What you will do
Find the line with "(hp : (Desc.bytes" in the entries below. Repeat it, every following line, and the line with "leaves (R39). -/", exactly and with nothing added.

Data
────────────────────
-- ==== Sys2Proof/Laws/PerInstr.lean ====
section
/-! SUPPORT. Laws stated command by command. Family `Origin`: a command that comes through a mailbox has an opcode
and an origin, and an event or a flyer instruction has neither; an opcode that is listed has its class in the same
table, and only such a command carries a descriptor. -/

namespace Sys2Proof.Laws.Origin

open Sys2Proof.Machine

/-- An opcode and an origin come together (R48, R72), and a descriptor comes with neither missing (R64). -/
def Statement (i : Instr) : Prop :=
  (opcodeOf i).isSome = (originOf i).isSome ∧ ((descOf i).isSome = true → (originOf i).isSome = true)
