/-! What a step comes to (R51). -/

theorem stepLong_goes (hc : g.cancel = false) {phase progress : Nat} (h : longStep g x s = .goOn t phase progress) :
    s.stepLong g o x =
      if x.report = true ∨ reportDue t g = true then
        (t.modDist (nextTurn g { g with phase := phase, progress := progress, told := t.time.dev })).report g.cmd o progress
      else t.modDist (nextTurn g { g with phase := phase, progress := progress }) := by
  unfold State.stepLong
  rw [if_neg (by simp [hc]), h]
  dsimp only
  by_cases htells : x.report = true ∨ reportDue t g = true
  · rw [if_pos htells]
    simp only [Bool.or_eq_true_iff.mpr htells, if_true]
  · rw [if_neg htells]
    simp only [Bool.eq_false_iff.mpr (mt Bool.or_eq_true_iff.mp htells), Bool.false_eq_true, if_false]

theorem longStep_ends (hm : MayStep mb tag g o s) (hc : g.cancel = false) {res : List Byte} (h : longStep g x s = .ends t stOk res) :
    exec (.longOperationStep mb tag x) s = .next ((t.endLong g).finish g.cmd o stOk res) := by
  rw [longStep_turn hm, State.stepLong, if_neg (by simp [hc]), h]
  rfl

/-! The last steps. -/

theorem modCam_self (i : Fin 64) (f : CamTable → CamTable) : (s.modCam i f).cams[i] = f s.cams[i] := Vector.getElem_set_self ..

theorem modCam_other {i j : Fin 64} (h : j ≠ i) (f : CamTable → CamTable) : (s.modCam i f).cams[j] = s.cams[j] :=
  Vector.getElem_set_ne i.isLt j.isLt fun e => h (Fin.ext e.symm)

/-- What the last step of a CAM_LOAD leaves (R113). -/
def camLoaded (table : Half) (points : Word) (d : Desc) (s : State) : State :=
  (s.freeChain s.cams[camIx table].chainShadow).modCam (camIx table) fun c => { c with
    shadow := (camBuf? (Desc.bytes d) points.toNat).map CamBuf.head, complete := true, chainShadow := c.chainNew, chainNew := [] }

theorem stepCamLoad_last {table : Half} {points : Word} {d : Desc} {k : Nat} (hp : points.toNat ≤ (k + 1) * 512) :
    stepCamLoad table points d (k + 1) s = .ends (camLoaded table points d s) stOk [] := by
  unfold stepCamLoad
  extract_lets i n
  dsimp only
  rw [if_neg (show ¬(k + 1) * stepPoints < n from Nat.not_lt.mpr hp)]
  rfl

theorem camLoaded_table (table : Half) (points : Word) (d : Desc) : (camLoaded table points d s).cams[camIx table] =
    { s.cams[camIx table] with
      shadow := (camBuf? (Desc.bytes d) points.toNat).map CamBuf.head, complete := true, chainShadow := s.cams[camIx table].chainNew
      chainNew := [] } := by
  rw [camLoaded, modCam_self, (freeChain_onlyBanks _ s).cams]

theorem camLoaded_others {table : Half} {j : Fin 64} (h : j ≠ camIx table) (points : Word) (d : Desc) :
    (camLoaded table points d s).cams[j] = s.cams[j] := by
  rw [camLoaded, modCam_other h, (freeChain_onlyBanks _ s).cams]

theorem stepFlyerLoad_stores {program : Byte} {d : Desc} {sig : Bool} {im : FlyerImage} {phase : Nat} (hp : 0 < phase)
    (hi : flyerImage? (Desc.bytes d) = some im) (ha : policyAdmits s.saf.cfg im sig = true) :
    stepFlyerLoad program d sig phase s = .ends { s with progs := s.progs.set (Fin.ofNat 16 program.toNat) (some im) } stOk [] := by
  obtain ⟨k, rfl⟩ := Nat.exists_eq_succ_of_ne_zero hp.ne'
  unfold stepFlyerLoad
  rw [show flyerImage? (d.data.getD []) = some im from hi]
  exact if_pos ha

theorem stepMemWrite_whole {address : Word} {d : Desc} (hl : d.len.toNat ≤ stepBytes) (ecc : List EccErr) (portA : List Nat) :
    stepMemWrite address d 0 ecc portA s =
      .ends (s.mergeWrite address.toNat (slice (Desc.bytes d) 0 d.len.toNat) ecc portA reqDistaff) stOk [] := by
  have hn : min stepBytes (d.len.toNat - 0) = d.len.toNat := by omega
  rw [stepMemWrite, hn]
  exact if_pos (Nat.zero_add _)

theorem stepFwWrite_passes {image : Byte} {offset : Word} {last : Byte} {d : Desc} {phase : Nat} (hl : last ≠ 0)
    (hp : (Desc.bytes d).length ≤ phase) (hi : (image == 1) ≠ s.dist.image) :
    stepFwWrite image offset last d true phase s = .ends (s.modRec (passImage (fwIx image))) stOk [] := by
  unfold stepFwWrite
  extract_lets i bs
  rw [if_neg hi, if_neg (show ¬phase < bs.length from Nat.not_lt.mpr hp), if_neg hl, if_pos rfl]

theorem passImage_image (i : Fin 2) (r : Recovery) : (passImage i r).fw[i] =
    { r.fw[i] with rel := Config.fwRelease (imageBytes r.fw[i].bytes), valid := true, verified := true } := Vector.getElem_set_self ..

/-- What the second step of a CAL_WRITE leaves (R39). -/
def calWritten (d : Desc) (s : State) : State :=
  ((s.modRec fun r => { r with
    calPage := stepCalWrite.putImageAt (Desc.bytes d), calUser := true, calDate := Config.calDate (s.key 200) }).tick).mramWrite 0xE00000 1

theorem stepCalWrite_second {d : Desc} {phase : Nat} (hp : 0 < phase) : stepCalWrite d phase s = .ends (calWritten d s) stOk [] :=
  if_neg hp.ne'
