-- ==== Sys2Proof/Tests/Slice0.lean ====
section
/-! SUPPORT. Tests of single steps against spec/95_test_vectors.md (the TOY columns, which the spec's
rules give by hand), and for each statement with hypotheses a state and operands that meet them. -/

namespace Sys2Proof.Tests

open Sys2Proof Sys2Proof.Machine

/-- `n` bytes written as one hexadecimal number, byte 0 first. -/
def hexBytes (n w : Nat) : List Byte := (List.range n).map (fun i => BitVec.ofNat 8 (w >>> (8 * (n - 1 - i))))

/-- The state just after `INIT key=0, seed=0` whose response was accepted, with these pins next. -/
def ready (env : List Pins) : State :=
  { State.reset with k := some 0, v := some 0, loaded := true, env := env }

/-- A stream in progress from the INIT state that still owes `n` bytes, with these pins next. -/
def streaming (n : Nat) (env : List Pins) : State := { ready env with phase := .stream, rem := n }

/-- The first beat of the INIT state with cipher TOY (V1). -/
def beat1 (last : Bool) : Beat := ⟨2, 16, last⟩

/-- A stream with beat 1 waiting and `n` bytes owed past it (V13). -/
def waiting (n : Nat) (env : List Pins) : State :=
  { streaming n env with v := some 4, dt := 1, outbuf := some (beat1 (decide (n = 0))) }

/-! ### Well-formedness -/

theorem test_wellFormed_refuses_size : Instr.wellFormed 4 (.generate 16) = false := by decide
theorem test_wellFormed_accepts_size : Instr.wellFormed 4 (.generate 15) = true := by decide
theorem test_fits_refuses_size : (Command.fits 1 (encode (.generate 2))) = false := by decide
theorem test_line_refuses_blocks : Line.wellFormed 5 (.blocks 2) = false := by decide

/-! ### Decoding: words written out from R57 -/

theorem test_decode_all_opcodes :
    (List.range 16).map (fun w => decodeTableWord 8 w) =
      [some .reserved0, some (.init 0 0), some (.loadDt 0), some .nextBlock, some (.generate 0),
        some .reserved5, some (.reserved67 0), some (.reserved67 1), some (.reserved8F 0),
        some (.reserved8F 1), some (.reserved8F 2), some (.reserved8F 3), some (.reserved8F 4),
        some (.reserved8F 5), some (.reserved8F 6), some (.reserved8F 7)] := by decide

theorem test_decode_init_word :
    decode (Command.ofWord 0x09080706050403020100090807060504010203040506070809000102030405061) =
      .init 0x01020304050607080900010203040506 0x09080706050403020100090807060504 := by decide

theorem test_decode_ignores_unread :
    decode { op := 0b0001, key := 1, seed := 2, dt := 7, size := 5 } = .init 1 2 := by decide

theorem test_decode_generate_size :
    decode { op := 0b0100, key := 0, seed := 0, dt := 0, size := 0x14 } = .generate 20 := by decide

theorem test_decode_loadDt :
    decode { op := 0b0010, key := 0, seed := 0, dt := 0xffffffffffffffffffffffffffffffff, size := 0 } =
      .loadDt 0xffffffffffffffffffffffffffffffff := by decide

/-! ### The block function (V1, V2, V5, V6, V7; TOY) -/

theorem test_v1_block : nb Config.toy 0 0 0 = ⟨2, 4, 1⟩ := by decide
theorem test_v1_calls : nbCalls Config.toy 0 0 0 = [⟨0, 0⟩, ⟨0, 1⟩, ⟨0, 3⟩] := by decide
theorem test_v2_block : nb Config.toy 0 4 1 = ⟨7, 6, 2⟩ := by decide
theorem test_v5_wrap : nb Config.toy 0 0 0xffffffffffffffffffffffffffffffff = ⟨1, 2, 0⟩ := by decide
theorem test_v6_carry :
    nb Config.toy 0 0 0x0000000000000000ffffffffffffffff =
      ⟨0x00000000000000010000000000000001, 2, 0x00000000000000010000000000000000⟩ := by decide
theorem test_v7_coincident : nb Config.toy 0 1 0 = ⟨1, 1, 1⟩ := by decide

/-! ### Streams as functions (V3, V4, V8; TOY) -/

theorem test_v3_stream :
    gen Config.toy 0 0 0 20 = ⟨hexBytes 20 0x0000000000000000000000000000000200000000, 6, 2⟩ := by
  decide
theorem test_v8_stream :
    gen Config.toy 0x01020304050607080900010203040506 0x09080706050403020100090807060504 0 33 =
      ⟨hexBytes 33 0x090c070605080b121100090c0706050a0914070605181b32310009140706052309,
        0x09200706053433626100092007060552, 3⟩ := by decide
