-- ==== Sys2Proof/WellFormed.lean ====
section
/-! DEFINITION. Which instruction terms are instructions of the block. -/

namespace Sys2Proof

/-- A byte index fits `id_idx_i`, IDX_W = 8 bits (R10, R21; N15: no larger index exists). -/
def idxOk (k : Nat) : Bool := decide (k < 2 ^ Config.idxW)

/-- The one check on an instruction: its index fits the port. Every other bit of every row is free or fixed. -/
def Instr.wf : Instr → Bool
  | .idle => true
  | .waitHigh => true
  | .waitLow => true
  | .checkCount => true
  | .hdrScan => true
  | .row => true
  | .final => true
  | .unused7 => true
  | .reset _ _ idx => idxOk idx
  | .cycle _ idx => idxOk idx
  | .poll idx => idxOk idx
  | .pollIgnored idx => idxOk idx
  | .readOutcome => true
  | .readId => true
  | .readIdByte k => idxOk k
  | .tagEvent => true
  | .waitDone => true

/-- The check on the parameter `T_WINDOW_MS`: the saturating 8-bit timer must be able to exceed it (R10). -/
def Config.windowOk (windowMs : Nat) : Bool := decide (windowMs ≤ Config.timerMax - 1)

end Sys2Proof
end

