-- ==== Sys2Proof/Proofs/Outputs.lean ====
section
/-! SUPPORT. The outputs of R36 to R40, each as a function of the registers: one rule per output. -/

namespace Sys2Proof.Machine

theorem busyO_iff (s : State) : busyO s = true ↔ s.state ≠ .idle := decide_eq_true_iff

@[simp] theorem doneO_eq (s : State) : doneO s = s.doneR := rfl

@[simp] theorem tagReadO_eq (s : State) : tagReadO s = s.tagR := rfl

@[simp] theorem outcomeO_eq (s : State) : outcomeO s = s.outcome := rfl

/-- R39: the bytes are appended highest first, so the slice of byte `k` drops the higher bytes one by one and then is
one side of the append that is left. -/
theorem idO_byte (s : State) (k : Fin 5) : (idO s).extractLsb' (8 * k.val) 8 = s.id[k] := by
  unfold idO
  match k with
  | 0 =>
    iterate 3 rw [BitVec.extractLsb'_append_eq_of_add_le (by decide)]
    exact BitVec.extractLsb'_append_eq_right
  | 1 =>
    iterate 3 rw [BitVec.extractLsb'_append_eq_of_add_le (by decide)]
    exact BitVec.extractLsb'_append_eq_left
  | 2 =>
    iterate 2 rw [BitVec.extractLsb'_append_eq_of_add_le (by decide)]
    exact BitVec.extractLsb'_append_eq_left
  | 3 =>
    rw [BitVec.extractLsb'_append_eq_of_add_le (by decide)]
    exact BitVec.extractLsb'_append_eq_left
  | 4 => exact BitVec.extractLsb'_append_eq_left

theorem identByte_of_lt (id : Ident) {k : Nat} (h : k < 5) : identByte id k = id[k] := dif_pos h

theorem identByte_of_ge (id : Ident) {k : Nat} (h : 5 ≤ k) : identByte id k = 0#8 := dif_neg (Nat.not_lt.2 h)

/-- Settles O42, one rule per output: a read of a register, a slice of the concatenation, or the bounded byte read. -/
theorem outputsAreFunctionsOfTheRegisters : Obligations.OutputsAreFunctionsOfTheRegisters := by
  intro s
  exact ⟨busyO_iff s, by rw [doneO_eq], by rw [tagReadO_eq], outcomeO_eq s, idO_byte s,
    identByte_of_lt s.id, identByte_of_ge s.id⟩

end Sys2Proof.Machine
end

namespace Sys2Proof.Machine

/-! SUPPORT. The bits of the row value of R57, and of one step of its right-shift realisation. -/

/-- The entering sample becomes bit 3. -/
theorem shiftIn_bit_three (acc : Nibble) (s : Sample) : (shiftIn acc s).getLsbD 3 = s := by
  rw [shiftIn, BitVec.getLsbD_append]
  simp

/-- Every other bit moves down one place. -/
theorem shiftIn_bit_of_lt (acc : Nibble) (s : Sample) {j : Nat} (h : j < 3) :
    (shiftIn acc s).getLsbD j = acc.getLsbD (j + 1) := by
  rw [shiftIn, BitVec.getLsbD_append]
  simp [h, Nat.add_comm]

/-- Bit `j` of the row value is the sample at position `j`. -/
theorem RowSamples.value_bit (r : RowSamples) (j : Fin 4) : r.value.getLsbD j = #v[r.s0, r.s1, r.s2, r.s3][j] := by
  unfold RowSamples.value
  match j with
  | 0 | 1 | 2 | 3 => simp only [BitVec.getLsbD_append]; simp

/-- After four shifts bit `j` is the sample that entered at bit 3 and then moved down `3 - j` places; nothing of the
start value is left. -/
theorem fourShifts_bit (r : RowSamples) (acc : Nibble) (j : Fin 4) :
    (shiftIn (shiftIn (shiftIn (shiftIn acc r.s0) r.s1) r.s2) r.s3).getLsbD j = #v[r.s0, r.s1, r.s2, r.s3][j] := by
  match j with
  | 0 | 1 | 2 | 3 => simp [-BitVec.getLsbD_eq_getElem, shiftIn_bit_three, shiftIn_bit_of_lt]

/-- Settles O48: the shifted nibble and the row value have the same bits, the samples from the earliest on. -/
theorem rowValueIsFourRightShifts : Obligations.RowValueIsFourRightShifts := by
  intro r acc
  have hshift : shiftIn (shiftIn (shiftIn (shiftIn acc r.s0) r.s1) r.s2) r.s3 = r.value :=
    BitVec.eq_of_getLsbD_eq fun j hj => (fourShifts_bit r acc ⟨j, hj⟩).trans (r.value_bit ⟨j, hj⟩).symm
  exact ⟨hshift, r.value_bit 0, r.value_bit 1, r.value_bit 2, r.value_bit 3⟩

end Sys2Proof.Machine

namespace Sys2Proof.Machine

/-! SUPPORT. What one step does: a cycle or an observation, by the first event of the script; and what that says of
the control state (R41, R81 to R83). -/

/-- R83: each port row, run with the inputs that name it at the ports, is R41's `step(S, I)`: the drive of the row
puts on the ports what is there already, POLL has IDLE's action because `state` is IDLE, and POLL_IGNORED clears a
start request that no other action reads. -/
theorem exec_decodePort (p : Inputs) (s : State) :
    exec (decodePort p.rst p.start (decide (s.state = .idle)) p.idIdx.toNat) (s.takeInputs p) = cycleWith p s := by
  have hdrive : (s.takeInputs p).drive p.rst p.start p.idIdx.toNat = s.takeInputs p := drive_atPorts s p
  cases hr : p.rst <;> cases hs : p.start <;> rw [hr, hs] at hdrive
  case false.false => exact congrArg (clockEdge (stateAction s.state)) hdrive
  case false.true =>
    by_cases hn : s.state = .idle
    · rw [decide_eq_true hn]
      show clockEdge idleAction ((s.takeInputs p).drive false true p.idIdx.toNat) = clockEdge (stateAction s.state) _
      rw [hdrive, hn]
      rfl
    · rw [decide_eq_false hn]
      show clockEdge (fun old new => stateAction s.state { old with ports := { old.ports with start := false } } new)
        ((s.takeInputs p).drive false true p.idIdx.toNat) = clockEdge (stateAction s.state) _
      simp only [hdrive, stateAction_ignores_start _ hn]
  case true.false | true.true => exact congrArg (clockEdge (stateAction s.state)) hdrive

/-- A step whose next event is a cycle is that cycle. -/
theorem step_of_drive {s : State} {p : Inputs} {rest : List HostEvent} (h : s.script = .drive p :: rest) :
    step s = cycleWith p { s with script := rest } := by
  unfold step fetch
  rw [h]
  dsimp only
  rw [hostWord, decode_port]
  exact exec_decodePort p { s with script := rest }

/-- A step whose next event is an observation is that observation's row. -/
theorem step_of_observe {s : State} {o : Observation} {rest : List HostEvent} (h : s.script = .observe o :: rest) :
    step s = exec o.instr { s with script := rest } := by
  unfold step fetch
  rw [h]
  dsimp only
  rw [decode_observation]

/-- A step with no event left is a cycle with free inputs. -/
theorem step_of_empty {s : State} (h : s.script = []) : step s = cycleWith (Config.freeInputs s.draw) s := by
  unfold step fetch
  rw [h]
  dsimp only
  rw [hostWord, decode_port]
  exact exec_decodePort _ s

/-- A step that answers a next state is a cycle with free inputs, the cycle of the next event, or its observation. -/
theorem step_cases {s t : State} (h : step s = .next t) :
    (s.script = [] ∧ cycleWith (Config.freeInputs s.draw) s = .next t) ∨
    (∃ p rest, s.script = .drive p :: rest ∧ cycleWith p { s with script := rest } = .next t) ∨
    (∃ o rest, s.script = .observe o :: rest ∧ exec o.instr { s with script := rest } = .next t) := by
  match hs : s.script with
  | [] => exact .inl ⟨rfl, step_of_empty hs ▸ h⟩
  | .drive p :: rest => exact .inr (.inl ⟨p, rest, rfl, step_of_drive hs ▸ h⟩)
  | .observe o :: rest => exact .inr (.inr ⟨o, rest, rfl, step_of_observe hs ▸ h⟩)

/-- R64: an observation drives at most the byte index and notes what the host saw; READ_OUTCOME may refuse. -/
theorem exec_observation_cases {o : Observation} {s t : State} (h : exec o.instr s = .next t) :
    ∃ k v, t = ({ s with ports := { s.ports with idIdx := k } } : State).see v := by
  cases o with
  | outcome =>
    change execReadOutcome s = _ at h
    unfold execReadOutcome at h
    split at h
    · cases h; exact ⟨s.ports.idIdx, _, rfl⟩
    · cases h
  | ident => cases h; exact ⟨s.ports.idIdx, _, rfl⟩
  | idByte k => cases h; exact ⟨_, _, rfl⟩
  | tag => cases h; exact ⟨s.ports.idIdx, _, rfl⟩
  | done => cases h; exact ⟨s.ports.idIdx, _, rfl⟩

/-- R82: no action writes the unused code; where an action keeps the state, it keeps one that is not the unused code. -/
theorem stateAction_not_unused7 {n : StateName} {old new t : State} (h : stateAction n old new = .next t)
    (hold : old.state ≠ .unused7) (hnew : new.state ≠ .unused7) : t.state ≠ .unused7 := by
  cases n with
  | idle => obtain ⟨-, -, rfl⟩ | ⟨-, -, rfl⟩ | ⟨-, rfl⟩ := idleAction_cases h <;> simp [hnew]
  | waitHigh =>
    obtain ⟨-, rfl⟩ | ⟨-, -, rfl⟩ | ⟨-, -, -, rfl⟩ | ⟨-, -, -, rfl⟩ := waitHighAction_cases h <;> simp [hnew]
  | waitLow => obtain ⟨-, rfl⟩ | ⟨-, -, rfl⟩ | ⟨-, -, rfl⟩ := waitLowAction_cases h <;> simp [hnew]
  | checkCount => obtain ⟨-, rfl⟩ | ⟨-, rfl⟩ := checkCountAction_cases h <;> simp
  | hdrScan =>
    obtain ⟨-, rfl⟩ | ⟨-, -, ⟨-, -, rfl⟩ | ⟨-, -, rfl⟩ | ⟨-, rfl⟩⟩ := hdrScanAction_cases h <;> simp [hnew]
  | row =>
    obtain ⟨-, rfl⟩ | ⟨-, -, ⟨-, rfl⟩ | ⟨-, -, rfl⟩⟩ := rowAction_cases h
    · simp
    · simp
    · by_cases hlast : old.row = 9#4 <;> simp [hlast, hold]
  | final => obtain ⟨-, rfl⟩ | ⟨-, -, ⟨-, rfl⟩ | ⟨-, -, rfl⟩ | ⟨-, -, rfl⟩⟩ := finalAction_cases h <;> simp
  | unused7 => obtain rfl := unused7Action_cases (old := old) h; simp

/-- R82: no cycle from another state enters the unused code; a reset edge goes to IDLE. -/
theorem cycleWith_not_unused7 {p : Inputs} {s t : State} (h : cycleWith p s = .next t) (hs : s.state ≠ .unused7) :
    t.state ≠ .unused7 := by
  obtain ⟨-, rfl⟩ | ⟨-, hact⟩ := cycleWith_cases h
  · simp
  · exact stateAction_not_unused7 hact hs hs

/-- R80: the state that a code names has that code. -/
theorem code_ofCode (c : BitVec 3) : (StateName.ofCode c).code = c := by
  revert c
  decide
────────────────────
Answer
    (hp : (Desc.bytes d).length ≤ phase) (hi : (image == 1) ≠ s.dist.image) :
    stepFwWrite image offset last d true phase s = .ends (s.modRec (passImage (fwIx image))) stOk [] := by
  unfold stepFwWrite
  extract_lets i bs
  rw [if_neg hi, if_neg (show ¬phase < bs.length from Nat.not_lt.mpr hp), if_neg hl, if_pos rfl]

theorem passImage_image (i : Fin 2) (r : Recovery) : (passImage i r).fw[i] =
    { r.fw[i] with rel := Config.fwRelease (imageBytes r.fw[i].bytes), valid := true, verified := true } := Vector.getElem_set_self ..

/-- What the second step of a CAL_WRITE leaves (R39). -/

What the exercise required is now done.